Closed amjass12 closed 4 years ago

amjass12 commented 4 years ago

Hello,

I read your recent paper in PNAS with great interest and am really excited by the elegant way in which it is able to detect gene interaction networks. I would like to apply this to my data and was wondering if you could provide some clarification on a few questions I have, thanks!

I have built a standard classification NN with keras, that is aimed at understanding bulk RNA-seq data. The samples all consist of information such as sex, age and organ. so if I have an expression matrix of samples as cols and genes as rows:

sample 1 will have its own organ, sex and age label etc... This is therefore a multi-class multi label classification task (binary_crossentropy with sigmoid activation at the final layer)....

I read your paper with great interest:: I would like to combine this network with the CNN you have created so that I could identify gene-gene interactions between different sexes, different ages and organs etc.... basically, for the different classes...

One thing that is unclear to me from the source code, is where you obtain your gene-gene interaction data, and where this is fed in to the network as the reference interactions data? are y_train labels still the classes in my data such as organ age etc...

Is it possible for this network to be joined in to the sequential model at some concatenated layer between two networks?

sorry for the vague question, but I am just trying to understand the potential application here..

thanks!!

xiaoyeye commented 4 years ago

Hi,

Thanks for your interest. For the gene interaction data, It depends on the specific task you want and we extracted it from other datasets. For example, it is from Chip-seq for TF-target prediction, from KEGG and Reactome database when we are trying to predict all gene interactions based on a large comprehensive single cell dataset and from GSEA gene set when we are trying to predicton gene functions.

Of course it can merge two or more networks. You can use Keras functional API to implement it easily.

I am not sure if I have answered your question completely. Please let me know if you have more questions.

amjass12 commented 4 years ago

Hi @xiaoyeye

thank you so much for the really fast response!!

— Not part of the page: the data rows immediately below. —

/-- A mode selected that the part has. -/
theorem State.keeps_mode (h : Keeps m r s)
    {x_free} {x_top} {x_cmd}
    (h_free : x_free = s.free ∨ m .free = true)
    (h_dev : (x_top.dev = s.top.dev ∧ x_top.prev = s.top.prev ∧ x_top.cause = s.top.cause) ∨ m .dev = true)
    (h_mode : x_top.mode = s.top.mode ∨ m .mode = true)
    (h_conflicts : (x_top.conflicts = s.top.conflicts ∧ x_top.lastDword = s.top.lastDword) ∨ m .conflicts = true)
    (h_hpen : x_top.hpen = s.top.hpen ∨ m .hpen = true)
    (h_rings : (x_cmd.rings = s.cmd.rings ∧ x_cmd.rrNext = s.cmd.rrNext ∧ x_cmd.nextId = s.cmd.nextId) ∨ m .rings = true)
    (h_slots : x_cmd.slots = s.cmd.slots ∨ m .slots = true) (h_records : x_cmd.cpl = s.cmd.cpl ∨ m .records = true)
    (h_events : (x_cmd.evt = s.cmd.evt ∧ x_cmd.backlog = s.cmd.backlog ∧ x_cmd.evtSeq = s.cmd.evtSeq ∧ x_cmd.lostAll = s.cmd.lostAll ∧ x_cmd.lostFrame = s.cmd.lostFrame) ∨ m .events = true)
    (h_masked : x_cmd.masked = s.cmd.masked ∨ m .masked = true) (h_bufs : x_cmd.bufs = s.cmd.bufs ∨ m .bufs = true)
    (h_pulls : x_cmd.pulls = s.cmd.pulls ∨ m .pulls = true)
    (h_area : (x_cmd.hostBase = s.cmd.hostBase ∧ x_cmd.hostSize = s.cmd.hostSize) ∨ m .area = true)
    (h_winDrop : x_cmd.winDrop = s.cmd.winDrop ∨ m .winDrop = true)
    (hp : x_top.mode = .print → s.fuse.part.print = true)
    (hq : x_top.mode = .lightfield → s.fuse.part.lightfield = true) :
    Keeps m r (State.mk s.pending s.uptime s.wall x_free s.out s.fuse x_top x_cmd s.pcie s.lcs s.dram s.poison
    s.hostMem s.time s.web s.axis s.frames s.prn s.fire s.rein s.chain s.tan s.thm s.cal s.scan s.cam s.mem) where
  pending := h.pending
  fuse := h.fuse
  wall := h.wall
  otpLe := h.otpLe
  dramWf := h.dramWf
  hostWf := h.hostWf
  modeOk := fun _ => ⟨hp, hq⟩
  uptime := h.uptime
  free := part1 h_free h.free
  out := h.out
  dev := part3 h_dev h.dev
  mode := part1 h_mode h.mode
  conflicts := part2 h_conflicts h.conflicts
  hpen := part1 h_hpen h.hpen
  rings := part3 h_rings h.rings
  slots := part1 h_slots h.slots
  records := part1 h_records h.records
  events := part5 h_events h.events
  masked := part1 h_masked h.masked
  bufs := part1 h_bufs h.bufs
  pulls := part1 h_pulls h.pulls
  area := part2 h_area h.area
  winDrop := part1 h_winDrop h.winDrop
  link := h.link
  limits := h.limits
  reply := h.reply
  aer := h.aer
  msix := h.msix
  pba := h.pba
  otp := h.otp
  lcs := h.lcs
  dram := h.dram
  poison := h.poison
  hostMem := h.hostMem
  clock := h.clock
  time := h.time
  web := h.web
  axis := h.axis
  frames := h.frames
  prn := h.prn
  fire := h.fire
  rein := h.rein
  chain := h.chain
  tan := h.tan
  thm := h.thm
  cal := h.cal
  scan := h.scan
  cam := h.cam
  mem := h.mem

/-- Most parts afresh, with no mode selected and no DRAM content. -/
theorem State.keeps_fresh (h : Keeps m r s)
    {x_uptime} {x_free} {x_out} {x_top} {x_cmd} {x_pcie} {x_lcs} {x_dram} {x_poison} {x_time} {x_web} {x_axis}
    {x_frames} {x_prn} {x_fire} {x_rein} {x_chain} {x_tan} {x_thm} {x_cal} {x_scan} {x_cam} {x_mem}
    (h_uptime : x_uptime = s.uptime ∨ m .uptime = true) (h_free : x_free = s.free ∨ m .free = true)
    (h_out : x_out = s.out ∨ m .out = true)
    (h_dev : (x_top.dev = s.top.dev ∧ x_top.prev = s.top.prev ∧ x_top.cause = s.top.cause) ∨ m .dev = true)
    (h_mode : x_top.mode = s.top.mode ∨ m .mode = true)
    (h_conflicts : (x_top.conflicts = s.top.conflicts ∧ x_top.lastDword = s.top.lastDword) ∨ m .conflicts = true)
    (h_hpen : x_top.hpen = s.top.hpen ∨ m .hpen = true)
    (h_rings : (x_cmd.rings = s.cmd.rings ∧ x_cmd.rrNext = s.cmd.rrNext ∧ x_cmd.nextId = s.cmd.nextId) ∨ m .rings = true)
    (h_slots : x_cmd.slots = s.cmd.slots ∨ m .slots = true) (h_records : x_cmd.cpl = s.cmd.cpl ∨ m .records = true)
    (h_events : (x_cmd.evt = s.cmd.evt ∧ x_cmd.backlog = s.cmd.backlog ∧ x_cmd.evtSeq = s.cmd.evtSeq ∧ x_cmd.lostAll = s.cmd.lostAll ∧ x_cmd.lostFrame = s.cmd.lostFrame) ∨ m .events = true)
    (h_masked : x_cmd.masked = s.cmd.masked ∨ m .masked = true) (h_bufs : x_cmd.bufs = s.cmd.bufs ∨ m .bufs = true)
    (h_pulls : x_cmd.pulls = s.cmd.pulls ∨ m .pulls = true)
    (h_area : (x_cmd.hostBase = s.cmd.hostBase ∧ x_cmd.hostSize = s.cmd.hostSize) ∨ m .area = true)
    (h_winDrop : x_cmd.winDrop = s.cmd.winDrop ∨ m .winDrop = true)
    (h_link : (x_pcie.linkUp = s.pcie.linkUp ∧ x_pcie.d3hot = s.pcie.d3hot ∧ x_pcie.bme = s.pcie.bme ∧ x_pcie.wiping = s.pcie.wiping) ∨ m .link = true)
    (h_limits : (x_pcie.maxPayload = s.pcie.maxPayload ∧ x_pcie.maxReadRequest = s.pcie.maxReadRequest) ∨ m .limits = true)
    (h_reply : (x_pcie.reply = s.pcie.reply ∧ x_pcie.latches = s.pcie.latches) ∨ m .reply = true)
    (h_aer : (x_pcie.aerUr = s.pcie.aerUr ∧ x_pcie.aerPoison = s.pcie.aerPoison ∧ x_pcie.aerEcrc = s.pcie.aerEcrc ∧ x_pcie.aerTimeout = s.pcie.aerTimeout) ∨ m .aer = true)
    (h_msix : x_pcie.msix = s.pcie.msix ∨ m .msix = true) (h_pba : x_pcie.pba = s.pcie.pba ∨ m .pba = true)
    (h_otp : (x_lcs.blank = s.lcs.blank ∧ x_lcs.secured = s.lcs.secured ∧ x_lcs.retired = s.lcs.retired ∧ x_lcs.records = s.lcs.records ∧ x_lcs.rollback = s.lcs.rollback) ∨ m .otp = true)
    (h_lcs : x_lcs = s.lcs ∨ m .lcs = true) (h_dram : x_dram = s.dram ∨ m .dram = true)
    (h_poison : x_poison = s.poison ∨ m .poison = true)
    (h_clock : (x_time.now = s.time.now ∧ x_time.sub = s.time.sub) ∨ m .clock = true)
    (h_time : x_time = s.time ∨ m .time = true) (h_web : x_web = s.web ∨ m .web = true)
    (h_axis : x_axis = s.axis ∨ m .axis = true) (h_frames : x_frames = s.frames ∨ m .frames = true)
    (h_prn : x_prn = s.prn ∨ m .prn = true) (h_fire : x_fire = s.fire ∨ m .fire = true)
    (h_rein : x_rein = s.rein ∨ m .rein = true) (h_chain : x_chain = s.chain ∨ m .chain = true)
    (h_tan : x_tan = s.tan ∨ m .tan = true) (h_thm : x_thm = s.thm ∨ m .thm = true)
    (h_cal : x_cal = s.cal ∨ m .cal = true) (h_scan : x_scan = s.scan ∨ m .scan = true)
    (h_cam : x_cam = s.cam ∨ m .cam = true) (h_mem : x_mem = s.mem ∨ m .mem = true)
    (ht : x_top.mode = .none) (hl : OtpLe s.lcs x_lcs) (hd : x_dram = []) :
    Keeps m r (State.mk s.pending x_uptime s.wall x_free x_out s.fuse x_top x_cmd x_pcie x_lcs x_dram x_poison
    s.hostMem x_time x_web x_axis x_frames x_prn x_fire x_rein x_chain x_tan x_thm x_cal x_scan x_cam x_mem) where
  pending := h.pending
  fuse := h.fuse
  wall := h.wall
  otpLe := h.otpLe.trans hl
  dramWf := fun _ => by subst hd; exact Tab.nil_wf _
  hostWf := h.hostWf
  modeOk := fun _ => by simp [State.modeLegal, ht]
  uptime := part1 h_uptime h.uptime
  free := part1 h_free h.free
  out := part1 h_out h.out
  dev := part3 h_dev h.dev
  mode := part1 h_mode h.mode
  conflicts := part2 h_conflicts h.conflicts
  hpen := part1 h_hpen h.hpen
  rings := part3 h_rings h.rings
  slots := part1 h_slots h.slots
  records := part1 h_records h.records
  events := part5 h_events h.events
  masked := part1 h_masked h.masked
  bufs := part1 h_bufs h.bufs
  pulls := part1 h_pulls h.pulls
  area := part2 h_area h.area
  winDrop := part1 h_winDrop h.winDrop
  link := part4 h_link h.link
  limits := part2 h_limits h.limits
  reply := part2 h_reply h.reply
  aer := part4 h_aer h.aer
  msix := part1 h_msix h.msix
  pba := part1 h_pba h.pba
  otp := part5 h_otp h.otp
  lcs := part1 h_lcs h.lcs
  dram := part1 h_dram h.dram
  poison := part1 h_poison h.poison
  hostMem := h.hostMem
  clock := part2 h_clock h.clock
  time := part1 h_time h.time
  web := part1 h_web h.web
  axis := part1 h_axis h.axis
  frames := part1 h_frames h.frames
  prn := part1 h_prn h.prn
  fire := part1 h_fire h.fire
  rein := part1 h_rein h.rein
  chain := part1 h_chain h.chain
  tan := part1 h_tan h.tan
  thm := part1 h_thm h.thm
  cal := part1 h_cal h.cal
  scan := part1 h_scan h.scan
  cam := part1 h_cam h.cam
  mem := part1 h_mem h.mem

this indeed answer my questions, but i am also a little confused about getting started at training the model (specifically the input data is what is a little more confusing to me).... I am unsure about where the interaction data is entered in to the model when being trained... so if i take the example of the CNN in the 'train_new model' folder:: I am unsure of where my expression information comes in relative to the gene-gene interaction information....

so if the model is:

model = Sequential()
model.add(Conv2D(32, (3, 3), padding='same',input_shape=x_train.shape[1:]))
model.add(Activation('relu'))
model.add(Conv2D(32, (3, 3)))
model.add(Activation('relu'))
model.add(MaxPooling2D(pool_size=(2, 2)))
model.add(Dropout(0.5))

///

history = model.fit(x_train, y_train... etc

upstream of of model=Sequential()....

I have X_train data (this is my expression data, sample as rows and features as columns) this works for the traditional sequential model.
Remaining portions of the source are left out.